-- ==== Sys2Proof/Laws/State.lean ====
section
/-! SUPPORT. What each update of the State leaves in each field: the register operations, events, outward effects and the
tables. Every lemma is about one field, and true by unfolding, so that later proofs unfold no record update. -/

namespace Sys2Proof.Machine

variable (s : State)

/-! ### setReg changes registers only. -/

@[simp] theorem State.setReg_pending (a : Nat) (v : Word) : (s.setReg a v).pending = s.pending := rfl
@[simp] theorem State.setReg_staged (a : Nat) (v : Word) : (s.setReg a v).staged = s.staged := rfl
@[simp] theorem State.setReg_latches (a : Nat) (v : Word) : (s.setReg a v).latches = s.latches := rfl
@[simp] theorem State.setReg_scopes (a : Nat) (v : Word) : (s.setReg a v).scopes = s.scopes := rfl
@[simp] theorem State.setReg_blocks (a : Nat) (v : Word) : (s.setReg a v).blocks = s.blocks := rfl
@[simp] theorem State.setReg_rings (a : Nat) (v : Word) : (s.setReg a v).rings = s.rings := rfl
@[simp] theorem State.setReg_time (a : Nat) (v : Word) : (s.setReg a v).time = s.time := rfl
@[simp] theorem State.setReg_out (a : Nat) (v : Word) : (s.setReg a v).out = s.out := rfl
@[simp] theorem State.setReg_fresh (a : Nat) (v : Word) : (s.setReg a v).fresh = s.fresh := rfl
@[simp] theorem State.setReg_retained (a : Nat) (v : Word) : (s.setReg a v).retained = s.retained := rfl
@[simp] theorem State.setReg_issuers (a : Nat) (v : Word) : (s.setReg a v).issuers = s.issuers := rfl
@[simp] theorem State.setReg_nibs (a : Nat) (v : Word) : (s.setReg a v).nibs = s.nibs := rfl
@[simp] theorem State.setReg_streams (a : Nat) (v : Word) : (s.setReg a v).streams = s.streams := rfl
@[simp] theorem State.setReg_ports (a : Nat) (v : Word) : (s.setReg a v).ports = s.ports := rfl
@[simp] theorem State.setReg_tests (a : Nat) (v : Word) : (s.setReg a v).tests = s.tests := rfl
@[simp] theorem State.setReg_casc (a : Nat) (v : Word) : (s.setReg a v).casc = s.casc := rfl
@[simp] theorem State.setReg_links (a : Nat) (v : Word) : (s.setReg a v).links = s.links := rfl
@[simp] theorem State.setReg_clk (a : Nat) (v : Word) : (s.setReg a v).clk = s.clk := rfl
@[simp] theorem State.setReg_tim (a : Nat) (v : Word) : (s.setReg a v).tim = s.tim := rfl
@[simp] theorem State.setReg_spikes (a : Nat) (v : Word) : (s.setReg a v).spikes = s.spikes := rfl
@[simp] theorem State.setReg_zooms (a : Nat) (v : Word) : (s.setReg a v).zooms = s.zooms := rfl
@[simp] theorem State.setReg_pairs (a : Nat) (v : Word) : (s.setReg a v).pairs = s.pairs := rfl
@[simp] theorem State.setReg_windows (a : Nat) (v : Word) : (s.setReg a v).windows = s.windows := rfl
@[simp] theorem State.setReg_sources (a : Nat) (v : Word) : (s.setReg a v).sources = s.sources := rfl
@[simp] theorem State.setReg_masks (a : Nat) (v : Word) : (s.setReg a v).masks = s.masks := rfl
@[simp] theorem State.setReg_mecs (a : Nat) (v : Word) : (s.setReg a v).mecs = s.mecs := rfl
@[simp] theorem State.setReg_timers (a : Nat) (v : Word) : (s.setReg a v).timers = s.timers := rfl
@[simp] theorem State.setReg_trg (a : Nat) (v : Word) : (s.setReg a v).trg = s.trg := rfl
@[simp] theorem State.setReg_seqs (a : Nat) (v : Word) : (s.setReg a v).seqs = s.seqs := rfl
@[simp] theorem State.setReg_tadpoles (a : Nat) (v : Word) : (s.setReg a v).tadpoles = s.tadpoles := rfl
@[simp] theorem State.setReg_records (a : Nat) (v : Word) : (s.setReg a v).records = s.records := rfl
@[simp] theorem State.setReg_flows (a : Nat) (v : Word) : (s.setReg a v).flows = s.flows := rfl
@[simp] theorem State.setReg_jobs (a : Nat) (v : Word) : (s.setReg a v).jobs = s.jobs := rfl
@[simp] theorem State.setReg_brush (a : Nat) (v : Word) : (s.setReg a v).brush = s.brush := rfl
@[simp] theorem State.setReg_brushQueue (a : Nat) (v : Word) : (s.setReg a v).brushQueue = s.brushQueue := rfl
@[simp] theorem State.setReg_kernels (a : Nat) (v : Word) : (s.setReg a v).kernels = s.kernels := rfl
@[simp] theorem State.setReg_planes (a : Nat) (v : Word) : (s.setReg a v).planes = s.planes := rfl
@[simp] theorem State.setReg_panels (a : Nat) (v : Word) : (s.setReg a v).panels = s.panels := rfl
@[simp] theorem State.setReg_releases (a : Nat) (v : Word) : (s.setReg a v).releases = s.releases := rfl
@[simp] theorem State.setReg_ink (a : Nat) (v : Word) : (s.setReg a v).ink = s.ink := rfl
@[simp] theorem State.setReg_channels (a : Nat) (v : Word) : (s.setReg a v).channels = s.channels := rfl
@[simp] theorem State.setReg_disks (a : Nat) (v : Word) : (s.setReg a v).disks = s.disks := rfl
@[simp] theorem State.setReg_nvme (a : Nat) (v : Word) : (s.setReg a v).nvme = s.nvme := rfl
@[simp] theorem State.setReg_stw (a : Nat) (v : Word) : (s.setReg a v).stw = s.stw := rfl
@[simp] theorem State.setReg_mod (a : Nat) (v : Word) : (s.setReg a v).mod = s.mod := rfl
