/-- A fold whose test holds of nothing changes nothing. -/
theorem foldl_ite_false {α β : Type} {p : β → Bool} (f : α → β → α) (hp : ∀ x, p x = false) (l : List β) (a : α) :
    l.foldl (fun t x => if p x then f t x else t) a = a := by
  induction l with
  | nil => rfl
  | cons x l ih => rwa [List.foldl_cons, hp x]

/-! ### Start and stop -/

/-- A power-up to the point where the retained slots are read (R531). -/
def State.powered (s : State) (first : Bool) : State :=
  let t := s.unpowered
  let u := (({ t with mod := { t.mod with started := true, pwrgd := true, powered := true, since := t.time.tick } } : State).emit
    (.pin "PWRGD" true))
  let v := if first then u.setFld Reg.RETAIN.RT_STATE Fld.RETAIN.RT_STATE.valid 0x3F else u
  v.setFld Reg.RETAIN.RT_STATE Fld.RETAIN.RT_STATE.factory (if first then 1 else 0)

/-- The rest of it, up to the host's access. -/
def State.poweredState (w : State) (inh service : Bool) : State :=
  let st (x : State) (f : Bits) (n : Nat) : State := x.setFld Reg.STEWARD.STW_STATE f n
  let a := st (st w Fld.STEWARD.STW_STATE.resume_inh (if inh then 1 else 0)) Fld.STEWARD.STW_STATE.standby_ready 1
  let b := st (st a Fld.STEWARD.STW_STATE.image (if a.mod.bootB then 1 else 0)) Fld.STEWARD.STW_STATE.confirmed 1
  let c := b.reportVersions.setFld Reg.PWR.PWR_STATE Fld.PWR.PWR_STATE.service (if service then 1 else 0)
  if service then c.pwrEvent 12 Ev.PWR.SERVICE_MODE 0 else c

theorem execPowerUp_good (inh service : Bool) (hv : s.mod.vaux = true) (hs : s.mod.started = false) (hf : s.mod.fault = false) :
    execPowerUp inh service 0 [] s =
      let d := (s.powered (!s.mod.powered)).poweredState inh service
      .next (if d.mod.perst then d else d.access) := by
  have hgo := or_ne_true (or_ne_true (not_ne_true hv) (Bool.eq_false_iff.mp hs)) (Bool.eq_false_iff.mp hf)
  have hslots (t : State) : (List.range 6).foldl (fun s i => if (0 : BitVec 6).getLsbD i then s.regionLost i else s) t = t :=
    foldl_ite_false State.regionLost (fun _ => BitVec.getLsbD_zero) _ t
  refine (if_neg hgo).trans ?_
  dsimp only
  rw [hslots]
  rfl

/-- VIN and VAUX both gone while the module is stopped (R534). -/
theorem execVinLow_stopped (hs : s.mod.started = false) (hv : s.mod.vaux = true) : execVinLow false s = .next s.vauxLost := by
  simp only [execVinLow, hs, hv, Bool.and_false, Bool.not_true, Bool.or_self, Bool.false_eq_true, if_false]

/-! ### Heat -/

/-- The temperatures of a report (R536). -/
def State.tempRead (s : State) (case_ junction optical dram : Byte) : State :=
  let t := Reg.PWR.PWR_TEMP
  (((s.setFld t Fld.PWR.PWR_TEMP.case case_.toNat).setFld t Fld.PWR.PWR_TEMP.junction junction.toNat).setFld t
    Fld.PWR.PWR_TEMP.optical optical.toNat).setFld t Fld.PWR.PWR_TEMP.dram dram.toNat

/-- The state that a heat warning sets, before its event (R536). -/
def State.thermOn (u : State) : State :=
  ((u.setFld Reg.PWR.PWR_STATE Fld.PWR.PWR_STATE.therm 1).count Reg.PWR.THERM_CNT 1).emit (.pin "THERM_N" false)

theorem execThermWarn_started (case_ junction optical dram : Byte) (hs : s.mod.started = true) :
    execThermWarn case_ junction optical dram s =
      let u := s.tempRead case_ junction optical dram
      let on := u.flag Reg.PWR.PWR_STATE Fld.PWR.PWR_STATE.therm
      if !on && (decide (85 ≤ case_.toInt) || decide (100 ≤ junction.toInt)) then
        .next (u.thermOn.pwrEvent 10 Ev.PWR.THERM_WARN (if decide (85 ≤ case_.toInt) then case_.toNat else junction.toNat + 256))
      else if on && decide (case_.toInt ≤ 82) && decide (junction.toInt ≤ 97) then
        .next ((u.setFld Reg.PWR.PWR_STATE Fld.PWR.PWR_STATE.therm 0).emit (.pin "THERM_N" true))
      else .next u := if_neg (not_ne_true hs)
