-- ==== Sys2Proof/Machine/Operands.lean ====
section
/-! DEFINITION. Digit arrays as operands: the accessors of R50 to R52, the value of R6 and its inverse, widening (R61), and
the bit packing of R13. The number of digits of an array is the length of its list. -/

namespace Sys2Proof.Machine

/-- `dig(d, p)`: the digit of power p, 0 for a power past the stored width (R50). -/
def dig (d : DigitArray) (p : Nat) : Nat :=
  if p < d.length then d.getD (d.length - 1 - p) 0 else 0

/-- `setdig(d, p, x)`: the digit of power p becomes `x mod B`; no change for a power past the stored width (R51). -/
def setdig (B : Nat) (d : DigitArray) (p : Nat) (x : Nat) : DigitArray :=
  if p < d.length then d.set (d.length - 1 - p) (x % B) else d

/-- The number of leading (most significant) zero digits (R52). -/
def leadingZeros : DigitArray → Nat
  | [] => 0
  | x :: xs => if x = 0 then leadingZeros xs + 1 else 0

/-- `msd(d)`: N minus the number of leading zero digits (R52). -/
def msd (d : DigitArray) : Nat := d.length - leadingZeros d

/-- `val(d)`: the sum of `d[i] * B^(N-1-i)` (R6). -/
def val (B : Nat) : DigitArray → Nat
  | [] => 0
  | x :: xs => x * B ^ xs.length + val B xs

/-- The base-B decomposition of n kept to k digits, most significant first: the digit of power p is `(n div B^p) mod B` (R55). -/
def decompose (B : Nat) : Nat → Nat → DigitArray
  | 0, _ => []
  | k + 1, n => (n / B ^ k) % B :: decompose B k n

/-- `arr(n)` of an instance (R6); for n >= CAP it is `arr(n mod CAP)`, the wrap of R55. -/
def arr (c : Config) (n : Nat) : DigitArray := decompose c.B c.N n

/-- A digit array of an instance: N digits, each in [0, M] (R8, R12). -/
abbrev ArrayOk (c : Config) (d : DigitArray) : Prop := d.length = c.N ∧ ∀ x ∈ d, x ≤ c.M

/-- `widen(d)`: zero digits on the high side up to N2 digits, for N1 <= N2 (R61). -/
def widen (n2 : Nat) (d : DigitArray) : DigitArray := List.replicate (n2 - d.length) 0 ++ d

/-- The register as N*W bits with the most significant digit in the most significant W bits (R13); no command exposes it. -/
def pack (w : Nat) : (d : DigitArray) → BitVec (d.length * w)
  | [] => BitVec.ofNat _ 0
  | x :: xs => ((BitVec.ofNat w x) ++ pack w xs).cast (by simp only [List.length_cons]; ring)

end Sys2Proof.Machine
end

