-- ==== Sys2Proof/Machine/Port.lean ====
section
/-! DEFINITION. The command port of R23 and R24, one rising clock edge at a time. R24 places the model proper at the level of
accepted commands; this layer runs those commands behind the handshake, with a free latency and free responses while a command executes (log 6). -/

namespace Sys2Proof.Machine

/-- The input signals as sampled on a rising edge (R23). -/
structure Pins where
  rst : Bool
  cmdValid : Bool
  cmd : Command
deriving DecidableEq, Repr

/-- The block behind its port: which block it is (an index of the free values only, log 6), the state, the command accepted and
not yet answered with the cycles it still takes, the rsp_valid pulse, and how many commands were accepted. -/
structure Port where
  block : Nat
  core : State
  executing : Option (Command × Nat)
  rspValid : Bool
  accepted : Nat
deriving DecidableEq, Repr

/-- `cmd_ready`: 0 while a command is executing and while `rst` = 1 (R24, R140). -/
def Port.cmdReady (p : Port) (rst : Bool) : Bool := p.executing.isNone && !rst

/-- The circumstances of the command m that the free values of the port apply to (R149, log 6). -/
def Port.context (m : Command) (p : Port) : CommandContext :=
  { block := p.block, accepted := p.accepted, cfg := p.core.cfg, cw := m.cw, xa := m.xa, xb := m.xb, v := p.core.v,
    res := p.core.res, st := p.core.st }

/-- The cycles beyond the first that the command m takes when this port accepts it (R24, R149). -/
def Port.extraCycles (m : Command) (p : Port) : Nat := Config.extraCycles (p.context m)

/-- `rsp_res`, K bits: RES when no command is executing; while one executes R23 gives no value, and the signal carries a free
value (DESIGN CHOICE, log 6). -/
def Port.rspRes (p : Port) : Nat :=
  match p.executing with
  | none => p.core.res
  | some (m, k) => Config.busyRes (p.context m) k % 2 ^ p.core.cfg.K

/-- `rsp_st`: ST when no command is executing; while one executes R23 gives no value, and the signal carries a free value
(DESIGN CHOICE, log 6). -/
def Port.rspSt (p : Port) : StatusWord :=
  match p.executing with
  | none => p.core.st
  | some (m, k) => Config.busySt (p.context m) k

/-- The port of a block right after reset (R21, R140). -/
def Port.resetOf (block : Nat) (c : Config) : Port :=
  { block := block, core := State.resetOf c [], executing := none, rspValid := false, accepted := 0 }

/-- The response of a command: its whole effect, and the pulse (R24, R31). -/
def Port.answer (m : Command) (p : Port) : Host.Outcome Port Fault Refusal :=
  match runCommand m p.core with
  | .next t => .next { p with core := t, executing := none, rspValid := true }
  | .fault r => .fault r
  | .refused r => .refused r

/-- The acceptance of a command: its triple is sampled on this edge and not looked at again (R24, R146). -/
def Port.accept (m : Command) (p : Port) : Port :=
  { p with executing := some (m, p.extraCycles m), rspValid := false, accepted := p.accepted + 1 }

/-- One rising edge: reset first, abandoning a command in flight (R140, R141); then the command in flight; then acceptance. -/
def Port.edge (pins : Pins) (p : Port) : Host.Outcome Port Fault Refusal :=
  if pins.rst then .next { p with core := p.core.applyReset, executing := none, rspValid := false }
  else
    match p.executing with
    | some (m, 0) => p.answer m
    | some (m, k + 1) => .next { p with executing := some (m, k), rspValid := false }
    | none => if pins.cmdValid then .next (p.accept pins.cmd) else .next { p with rspValid := false }

/-- A sequence of rising edges. -/
def Port.edges : List Pins → Port → Host.Outcome Port Fault Refusal
  | [], p => .next p
  | pins :: rest, p =>
    match p.edge pins with
    | .next q => Port.edges rest q
    | .fault r => .fault r
    | .refused r => .refused r

end Sys2Proof.Machine
end

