-- ==== Sys2Proof/Laws/Divide.lean ====
section
/-! SUPPORT. Algorithm D as R77 to R84 give it computes the floor quotient of R75: the working values' lemmas, the two
correction checks, one iteration, the loop, and the two results `divArrays_eq` and `modArrays_eq`. Working values are lists
of digits least significant first; their value is `Nat.ofDigits`. -/

namespace Sys2Proof.Laws

open Sys2Proof Sys2Proof.Machine

/-! ### Working values -/

theorem ofDigits_lt {B : Nat} {xs : List Nat} (h : Below B xs) : Nat.ofDigits B xs < B ^ xs.length := by
  have := val_lt h.reverse
  rwa [val_eq_ofDigits, List.reverse_reverse, List.length_reverse] at this

theorem getD_eq {B : Nat} : ∀ {xs : List Nat}, Below B xs → ∀ k, xs.getD k 0 = Nat.ofDigits B xs / B ^ k % B
  | [], _, k => by simp
  | x :: xs, h, 0 => by
    rw [List.getD_cons_zero, pow_zero, Nat.div_one, Nat.ofDigits_cons, Nat.add_mul_mod_self_left]
    exact (Nat.mod_eq_of_lt (h x (by simp))).symm
  | x :: xs, h, k + 1 => by
    have hx : x < B := h x (by simp)
    have hB : 0 < B := by omega
    rw [List.getD_cons_succ, getD_eq (fun z hz => h z (by simp [hz])) k, Nat.ofDigits_cons, pow_succ, mul_comm (B ^ k) B,
      ← Nat.div_div_eq_div_mul, Nat.add_mul_div_left _ _ hB, Nat.div_eq_of_lt hx, Nat.zero_add]

theorem scaleLoop_length (B f : Nat) : ∀ (xs : List Nat) (c : Nat), (scaleLoop B f xs c).length = xs.length + 1
  | [], _ => rfl
  | x :: xs, c => by simp [scaleLoop, scaleLoop_length B f xs]

theorem scaleLoop_value (B f : Nat) : ∀ (xs : List Nat) (c : Nat),
    Nat.ofDigits B (scaleLoop B f xs c) = Nat.ofDigits B xs * f + c
  | [], c => by simp [scaleLoop]
  | x :: xs, c => by
    have hd := Nat.mod_add_div (x * f + c) B
    rw [scaleLoop, Nat.ofDigits_cons, scaleLoop_value B f xs, Nat.ofDigits_cons]
    calc (x * f + c) % B + B * (Nat.ofDigits B xs * f + (x * f + c) / B)
        = ((x * f + c) % B + B * ((x * f + c) / B)) + B * (Nat.ofDigits B xs * f) := by ring
      _ = _ := by rw [hd]; ring

theorem scaleLoop_below {B f : Nat} (hf : f < B) : ∀ (xs : List Nat) (c : Nat), Below B xs → c < B →
    Below B (scaleLoop B f xs c)
  | [], c, _, hc => by intro z hz; simp [scaleLoop] at hz; omega
  | x :: xs, c, h, hc => by
    have hx : x < B := h x (by simp)
    have hB : 0 < B := by omega
    have hcarry : (x * f + c) / B < B := by
      apply Nat.div_lt_of_lt_mul
      have : x * f ≤ x * (B - 1) := Nat.mul_le_mul_left _ (by omega)
      have : x * (B - 1) ≤ (B - 1) * (B - 1) := Nat.mul_le_mul_right _ (by omega)
      have : (B - 1) * (B - 1) + B ≤ B * B := by
        obtain ⟨b, rfl⟩ : ∃ b, B = b + 1 := ⟨B - 1, by omega⟩
        simp only [Nat.add_sub_cancel]
        nlinarith
      omega
    intro z hz
    rcases List.mem_cons.1 hz with rfl | hz
    · exact Nat.mod_lt _ hB
    · exact scaleLoop_below hf xs _ (fun z hz => h z (by simp [hz])) hcarry z hz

# # #

_What you have to do:_ Go through the data above and find the lines with the word "resetOf". Copy each of those lines.

_Task result:_
def Port.resetOf (block : Nat) (c : Config) : Port :=
  { block := block, core := State.resetOf c [], executing := none, rspValid := false, accepted := 0 }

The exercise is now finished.